Give back exactly the lines of the data below, starting with the line that has "s.moveFromCop 2 (encode (.cfc2" and going on through the line that has "def execLwc3 (base".

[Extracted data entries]

==*==

-- ==== Sys2Proof/Machine/Coprocessor.lean ====
section
/-! DEFINITION. Coprocessor instructions (45). -/

namespace Sys2Proof.Machine

/-- Run `f` if coprocessor `z` is usable (45 R441) and does not request its exception (60 R535). -/
def State.withCop (s : State) (z : BitVec 2) (f : Result) : Result :=
  if s.copUsable z then (if s.cpPresent z && s.env.pins.cpFault then s.raised .fpe else f) else s.raised (.cpu z)

/-- CopExec and CopDataIn: the coprocessor receives the word and a datum (45 R440). -/
def State.copSend (s : State) (z : BitVec 2) (w : Word) (v : Option Word) : State :=
  { s with out := { s.out with cop := some { unit := z, word := w, dataIn := v } } }

/-- CopDataOut: what the coprocessor drives, any value if there is none (45 R440, R455). -/
def State.copData (s : State) (z : BitVec 2) : Word :=
  if s.cpPresent z then s.env.pins.cpData else Config.freeWord .copData s.tick

/-- LWCz (45 R442). -/
def State.loadCop (s : State) (z : BitVec 2) (w : Word) (base : BitVec 5) (offset : BitVec 16) : Result :=
  let va := s.ea base offset
  s.withCop z (Res.settle ((s.load va va 4 4).andThen fun r t => .ok (t.copSend z w (some (t.loaded id r.1))).advance t))

/-- SWCz (45 R443). -/
def State.storeCop (s : State) (z : BitVec 2) (w : Word) (base : BitVec 5) (offset : BitVec 16) : Result :=
  let va := s.ea base offset
  s.withCop z (Res.settle ((s.store va va 4 4 (s.copData z)).andThen fun _ t => .ok (t.copSend z w none).advance t))

/-- MTCz and CTCz (45 R444, R446). -/
def State.moveToCop (s : State) (z : BitVec 2) (w : Word) (rt : BitVec 5) : Result :=
  s.withCop z (.next (s.copSend z w (some (s.reg rt))).advance)

/-- MFCz and CFCz (45 R445, R447). -/
def State.moveFromCop (s : State) (z : BitVec 2) (w : Word) (rt : BitVec 5) : Result :=
  s.withCop z (.next ((s.copSend z w none).setReg rt (s.copData z)).advance)

/-- COPz (45 R448). -/
def State.copOperation (s : State) (z : BitVec 2) (w : Word) : Result :=
  s.withCop z (.next (s.copSend z w none).advance)

/-- A coprocessor branch, whose word goes to coprocessors 1 to 3 like every COPz word (45 R440). -/
def State.copShow (s : State) (z : BitVec 2) (w : Word) : State := if z = 0 then s else s.copSend z w none

/-- BCzF and BCzT (45 R449, R450). -/
def State.copBranch (s : State) (z : BitVec 2) (w : Word) (want : Bool) (offset : BitVec 16) : Result :=
  if s.copUsable z then (s.copShow z w).branch (s.cpCond z == want) (s.branchTarget offset) else s.raised (.cpu z)

/-- BCzFL and BCzTL (45 R451, R452). -/
def State.copBranchLikely (s : State) (z : BitVec 2) (w : Word) (want : Bool) (offset : BitVec 16) : Result :=
  if s.copUsable z then (s.copShow z w).branchLikely s.slotSurvives (s.cpCond z == want) (s.branchTarget offset)
  else s.raised (.cpu z)

/-- LWC1 (45 R442). -/
def execLwc1 (base rt : BitVec 5) (offset : BitVec 16) (s : State) : Result :=
  s.loadCop 1 (encode (.lwc1 base rt offset)) base offset

/-- SWC1 (45 R443). -/
def execSwc1 (base rt : BitVec 5) (offset : BitVec 16) (s : State) : Result :=
  s.storeCop 1 (encode (.swc1 base rt offset)) base offset

/-- MTC1 (45 R444). -/
def execMtc1 (rt rd : BitVec 5) (low : BitVec 11) (s : State) : Result :=
  s.moveToCop 1 (encode (.mtc1 rt rd low)) rt

/-- MFC1 (45 R445). -/
def execMfc1 (rt rd : BitVec 5) (low : BitVec 11) (s : State) : Result :=
  s.moveFromCop 1 (encode (.mfc1 rt rd low)) rt

/-- CTC1 (45 R446). -/
def execCtc1 (rt rd : BitVec 5) (low : BitVec 11) (s : State) : Result :=
  s.moveToCop 1 (encode (.ctc1 rt rd low)) rt

/-- CFC1 (45 R447). -/
def execCfc1 (rt rd : BitVec 5) (low : BitVec 11) (s : State) : Result :=
  s.moveFromCop 1 (encode (.cfc1 rt rd low)) rt

/-- COP1 (45 R448). -/
def execCop1 (cofun : BitVec 25) (s : State) : Result := s.copOperation 1 (encode (.cop1 cofun))

/-- LWC2 (45 R442). -/
def execLwc2 (base rt : BitVec 5) (offset : BitVec 16) (s : State) : Result :=
  s.loadCop 2 (encode (.lwc2 base rt offset)) base offset

/-- SWC2 (45 R443). -/
def execSwc2 (base rt : BitVec 5) (offset : BitVec 16) (s : State) : Result :=
  s.storeCop 2 (encode (.swc2 base rt offset)) base offset

/-- MTC2 (45 R444). -/
def execMtc2 (rt rd : BitVec 5) (low : BitVec 11) (s : State) : Result :=
  s.moveToCop 2 (encode (.mtc2 rt rd low)) rt

/-- MFC2 (45 R445). -/
def execMfc2 (rt rd : BitVec 5) (low : BitVec 11) (s : State) : Result :=
  s.moveFromCop 2 (encode (.mfc2 rt rd low)) rt

/-- CTC2 (45 R446). -/
def execCtc2 (rt rd : BitVec 5) (low : BitVec 11) (s : State) : Result :=
  s.moveToCop 2 (encode (.ctc2 rt rd low)) rt

/-- CFC2 (45 R447). -/
def execCfc2 (rt rd : BitVec 5) (low : BitVec 11) (s : State) : Result :=
  s.moveFromCop 2 (encode (.cfc2 rt rd low)) rt

/-- COP2 (45 R448). -/
def execCop2 (cofun : BitVec 25) (s : State) : Result := s.copOperation 2 (encode (.cop2 cofun))

/-- LWC3 (45 R442). -/
def execLwc3 (base rt : BitVec 5) (offset : BitVec 16) (s : State) : Result :=
  s.loadCop 3 (encode (.lwc3 base rt offset)) base offset

/-- SWC3 (45 R443). -/
def execSwc3 (base rt : BitVec 5) (offset : BitVec 16) (s : State) : Result :=
  s.storeCop 3 (encode (.swc3 base rt offset)) base offset

/-- MTC3 (45 R444). -/
def execMtc3 (rt rd : BitVec 5) (low : BitVec 11) (s : State) : Result :=
  s.moveToCop 3 (encode (.mtc3 rt rd low)) rt

/-- MFC3 (45 R445). -/
def execMfc3 (rt rd : BitVec 5) (low : BitVec 11) (s : State) : Result :=
  s.moveFromCop 3 (encode (.mfc3 rt rd low)) rt

/-- CTC3 (45 R446). -/
def execCtc3 (rt rd : BitVec 5) (low : BitVec 11) (s : State) : Result :=
  s.moveToCop 3 (encode (.ctc3 rt rd low)) rt

/-- CFC3 (45 R447). -/
def execCfc3 (rt rd : BitVec 5) (low : BitVec 11) (s : State) : Result :=
  s.moveFromCop 3 (encode (.cfc3 rt rd low)) rt

/-- COP3 (45 R448). -/
def execCop3 (cofun : BitVec 25) (s : State) : Result := s.copOperation 3 (encode (.cop3 cofun))

/-- BC0F (45 R449). -/
def execBc0f (offset : BitVec 16) (s : State) : Result :=
  s.copBranch 0 (encode (.bc0f offset)) false offset

/-- BC0T (45 R450). -/
def execBc0t (offset : BitVec 16) (s : State) : Result :=
  s.copBranch 0 (encode (.bc0t offset)) true offset

/-- BC0FL (45 R451). -/
def execBc0fl (offset : BitVec 16) (s : State) : Result :=
  s.copBranchLikely 0 (encode (.bc0fl offset)) false offset

/-- BC0TL (45 R452). -/
def execBc0tl (offset : BitVec 16) (s : State) : Result :=
  s.copBranchLikely 0 (encode (.bc0tl offset)) true offset

/-- BC1F (45 R449). -/
def execBc1f (offset : BitVec 16) (s : State) : Result :=
  s.copBranch 1 (encode (.bc1f offset)) false offset

/-- BC1T (45 R450). -/
def execBc1t (offset : BitVec 16) (s : State) : Result :=
  s.copBranch 1 (encode (.bc1t offset)) true offset

/-- BC1FL (45 R451). -/
def execBc1fl (offset : BitVec 16) (s : State) : Result :=
  s.copBranchLikely 1 (encode (.bc1fl offset)) false offset

/-- BC1TL (45 R452). -/
def execBc1tl (offset : BitVec 16) (s : State) : Result :=
  s.copBranchLikely 1 (encode (.bc1tl offset)) true offset

/-- BC2F (45 R449). -/
def execBc2f (offset : BitVec 16) (s : State) : Result :=
  s.copBranch 2 (encode (.bc2f offset)) false offset

/-- BC2T (45 R450). -/
def execBc2t (offset : BitVec 16) (s : State) : Result :=
  s.copBranch 2 (encode (.bc2t offset)) true offset

/-- BC2FL (45 R451). -/
def execBc2fl (offset : BitVec 16) (s : State) : Result :=
  s.copBranchLikely 2 (encode (.bc2fl offset)) false offset

/-- BC2TL (45 R452). -/
def execBc2tl (offset : BitVec 16) (s : State) : Result :=
  s.copBranchLikely 2 (encode (.bc2tl offset)) true offset

/-- BC3F (45 R449). -/
def execBc3f (offset : BitVec 16) (s : State) : Result :=
  s.copBranch 3 (encode (.bc3f offset)) false offset

/-- BC3T (45 R450). -/
def execBc3t (offset : BitVec 16) (s : State) : Result :=
  s.copBranch 3 (encode (.bc3t offset)) true offset

/-- BC3FL (45 R451). -/
def execBc3fl (offset : BitVec 16) (s : State) : Result :=
  s.copBranchLikely 3 (encode (.bc3fl offset)) false offset

/-- BC3TL (45 R452). -/
def execBc3tl (offset : BitVec 16) (s : State) : Result :=
  s.copBranchLikely 3 (encode (.bc3tl offset)) true offset

end Sys2Proof.Machine
end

==*==

> **THE ANSWER**
  s.moveFromCop 2 (encode (.cfc2 rt rd low)) rt

/-- COP2 (45 R448). -/
def execCop2 (cofun : BitVec 25) (s : State) : Result := s.copOperation 2 (encode (.cop2 cofun))

/-- LWC3 (45 R442). -/
def execLwc3 (base rt : BitVec 5) (offset : BitVec 16) (s : State) : Result :=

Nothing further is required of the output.